Research Highlights:

[2025/10] Please checkout our recent works on agents: (1) DeepMMSearch-R1, empowering multimodal LLMs in multimodal web search; (2) UltraCUA, a Foundation Model for computer use agents with hybrid action, seamlessly integrating GUI primitives with high-level programmatic tool calls; (3) Ferret-UI Lite, where we present our lessons from building small on-device GUI agents; (4) AutoPlay, that aims to scale synthetic task generation for agents via exploration.

[2025/9] Please checkout Manzano, our recent flagship research project on unified multimodal models.

[2025/6] One paper accepted to ICCV 2025: UniVG, a generalist diffusion model for unified image generation and editing.

[2025/5] Our new image encoder work CLOC got accepted to ICML 2025.

[2025/3] Please checkout our new papers: (1) UniVG, a generalist diffusion model for unified image generation and editing; and (2) SlowFast-LLaVA-1.5, a family of token-efficient video LLMs for long-form video understanding.

[2025/2] 2 papers accepted to CVPR 2025: (1) AIMv2, an exploration of multimodal autoregressive pre-training of large vision encoders; and (2) GEA, an empirical analysis of both data and method choices in agents across robotics, planning, UI interactions, and video games.

[2025/1] 5 papers accepted to ICLR 2025: (1) MM1.5, a significant upgrade of MM1; (2) Ferret-UI 2, a upgrade of Ferret-UI for universal UI understanding; (3) MM-Ego, an exploration of egocentric multimodal LLMs; (4) VeCapV2, our upgrade of VeCap, and a comprehensive study of synethic image captions across CLIP, multimodal LLM, and diffusion models; and (5) MIA-Bench, a new benchmark that aims at better instruction following evaluation of multimodal LLMs.
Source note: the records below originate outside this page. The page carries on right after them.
/-- R187: a one-byte immediate is `{zext_16(b), byte}`, a two-byte one the little-endian word with tag `word`, and short
bytes raise `OutOfData`. -/
def Obligations.ImmediatesAreReadRaw : Prop :=
  ∀ (p : Nat) (b lo hi : Byte) (rest : List Byte),
    (∃ imm, readImm 1 ⟨p, b :: rest⟩ = .ok imm ⟨p + 1, rest⟩ ∧
      immOperand imm = .immediate { value := b.setWidth 16, width := .byte }) ∧
    (∃ imm, readImm 2 ⟨p, lo :: hi :: rest⟩ = .ok imm ⟨p + 2, rest⟩ ∧
      immOperand imm = .immediate { value := hi ++ lo, width := .word }) ∧
    readImm 1 ⟨p, []⟩ = .fail (.outOfData p 1) ∧ readImm 2 ⟨p, []⟩ = .fail (.outOfData p 2) ∧
    readImm 2 ⟨p, [b]⟩ = .fail (.outOfData p 2)

/-! ### What each instruction records, and all it leaves alone

Each of these says that `exec` answers a next state, which one, and so its frame: nothing but `OUT`, `CUR`, `ST` and
`REASON` differs, and every byte of the buffer reads as before. -/

/-- R200 (family 1): the operands by the direction bit, the scratch bits of `b0` and `b1`, length `2 + D`. -/
def Obligations.MovRegisterMemoryRecords : Prop :=
  ∀ (d w : BitVec 1) (reg : BitVec 3) (m : RmField) (s : State), s.cur + (2 + rmBytes m) ≤ s.len →
    exec (.movRmReg d w reg m) s = .next (afterRecord
      { address := s.cur, operation := .mov
        operands := if d = 0 then (rmOperand w m, .register (registerFor w reg))
                    else (.register (registerFor w reg), rmOperand w m)
        rawBytes := memRead s.buf s.cur (2 + rmBytes m)
        directionBit := d, widthBit := w, signExtendBit := 0, modeBits := modeOf m, regBits := reg, rmBits := rmOf m } s)

/-- R201 (family 2): any `reg` field is kept (R120, D7); length `3 + D + w`. -/
def Obligations.MovImmediateRecords : Prop :=
  ∀ (w : BitVec 1) (reg : BitVec 3) (m : RmField) (imm : ImmField) (s : State),
    s.cur + (3 + rmBytes m + w.toNat) ≤ s.len →
    exec (.movRmImm w reg m imm) s = .next (afterRecord
      { address := s.cur, operation := .mov, operands := (rmOperand w m, immOperand imm)
        rawBytes := memRead s.buf s.cur (3 + rmBytes m + w.toNat)
        directionBit := 0, widthBit := w, signExtendBit := 0, modeBits := modeOf m, regBits := reg, rmBits := rmOf m } s)

/-- R202 (family 3): the register of `rrr`, no `mod` or `rm`; length `2 + w`. -/
def Obligations.MovShortImmediateRecords : Prop :=
  ∀ (w : BitVec 1) (reg : BitVec 3) (imm : ImmField) (s : State), s.cur + (2 + w.toNat) ≤ s.len →
    exec (.movRegImm w reg imm) s = .next (afterRecord
      { address := s.cur, operation := .mov, operands := (.register (registerFor w reg), immOperand imm)
        rawBytes := memRead s.buf s.cur (2 + w.toNat)
        directionBit := 0, widthBit := w, signExtendBit := 0, modeBits := 0, regBits := reg, rmBits := 0 } s)

/-- R203 and R204 (family 4): the accumulator and a direct address, either way round; length 3 (the two address bytes are
the spec's decision D11, the scratch its decision D15). -/
def Obligations.MovAccumulatorRecords : Prop :=
  ∀ (w : BitVec 1) (address : Word) (s : State), s.cur + 3 ≤ s.len →
    let acc : OperandKind := .register (if w = 0 then .al else .ax)
    let mem : OperandKind := .memory { base := .unknown, displacement := 0, directAddress := address,
                                       hasDisplacement := false, hasDirectAddress := true }
    let r (operands : OperandKind × OperandKind) : Instruction :=
      { address := s.cur, operation := .mov, operands := operands, rawBytes := memRead s.buf s.cur 3
        directionBit := 0, widthBit := w, signExtendBit := 0, modeBits := 0, regBits := 0, rmBits := 0 }
    exec (.movAccMem w address) s = .next (afterRecord (r (acc, mem)) s) ∧
    exec (.movMemAcc w address) s = .next (afterRecord (r (mem, acc)) s)

/-- R220 to R223 (family 5): as family 1, the operation by the opcode byte. -/
def Obligations.ArithmeticRegisterMemoryRecords : Prop :=
  ∀ (d w : BitVec 1) (reg : BitVec 3) (m : RmField) (s : State), s.cur + (2 + rmBytes m) ≤ s.len →
    let r (op : OperationKind) : Instruction :=
      { address := s.cur, operation := op
        operands := if d = 0 then (rmOperand w m, .register (registerFor w reg))
                    else (.register (registerFor w reg), rmOperand w m)
        rawBytes := memRead s.buf s.cur (2 + rmBytes m)
        directionBit := d, widthBit := w, signExtendBit := 0, modeBits := modeOf m, regBits := reg, rmBits := rmOf m }
    exec (.addRmReg d w reg m) s = .next (afterRecord (r .add) s) ∧
    exec (.subRmReg d w reg m) s = .next (afterRecord (r .sub) s) ∧
    exec (.cmpRmReg d w reg m) s = .next (afterRecord (r .cmp) s)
[2024/10] Please checkout our new papers: (1) Chain-of-thought reasoning for multimodal LLMs (paper); (2) SlowFast-LLaVA, an exploration of the slow-fast idea for video LLMs; and (3) a comprehensive study of alignment in multimodal LLMs (paper).

[2024/7] 4 papers accepted to ECCV 2024: MM1, Ferret-UI, VeCLIP, and GRiT. Ferret-v2 got accepted to COLM 2024. Also, please checkout my talk on MM1 at CVPR 2024 tutorial and workshop (slides).

[2024/3] Please checkout our new paper MM1: Methods, Analysis & Insights from Multimodal LLM Pre-training.

[2024/2] 4 papers accepted to ICLR 2024: (1) Ferret: a new multimodal LLM that can refer and ground anything anywhere at any granularity (here), (2) MGIE: multimodal LLM for guiding instruction-based image editing (here), (3) compressing LLMs: the truth is rarely pure and never simple (here), and (4) MOFI: learning image representations from noisy entity annotated images (here).

[2023/9] Please checkout our survey paper/book on Multimodal Foundation Models: From Specialists to General-Purpose Assistants.

[2023/6] MOFI is our new vision foundation model that is designed to learn image representations from noisy entity annotated images. To achieve this, we have created Image-to-Entities (I2E), a new large-scale dataset with 1 billion images and 2 million distinct entities, covering rich visual concepts in the wild.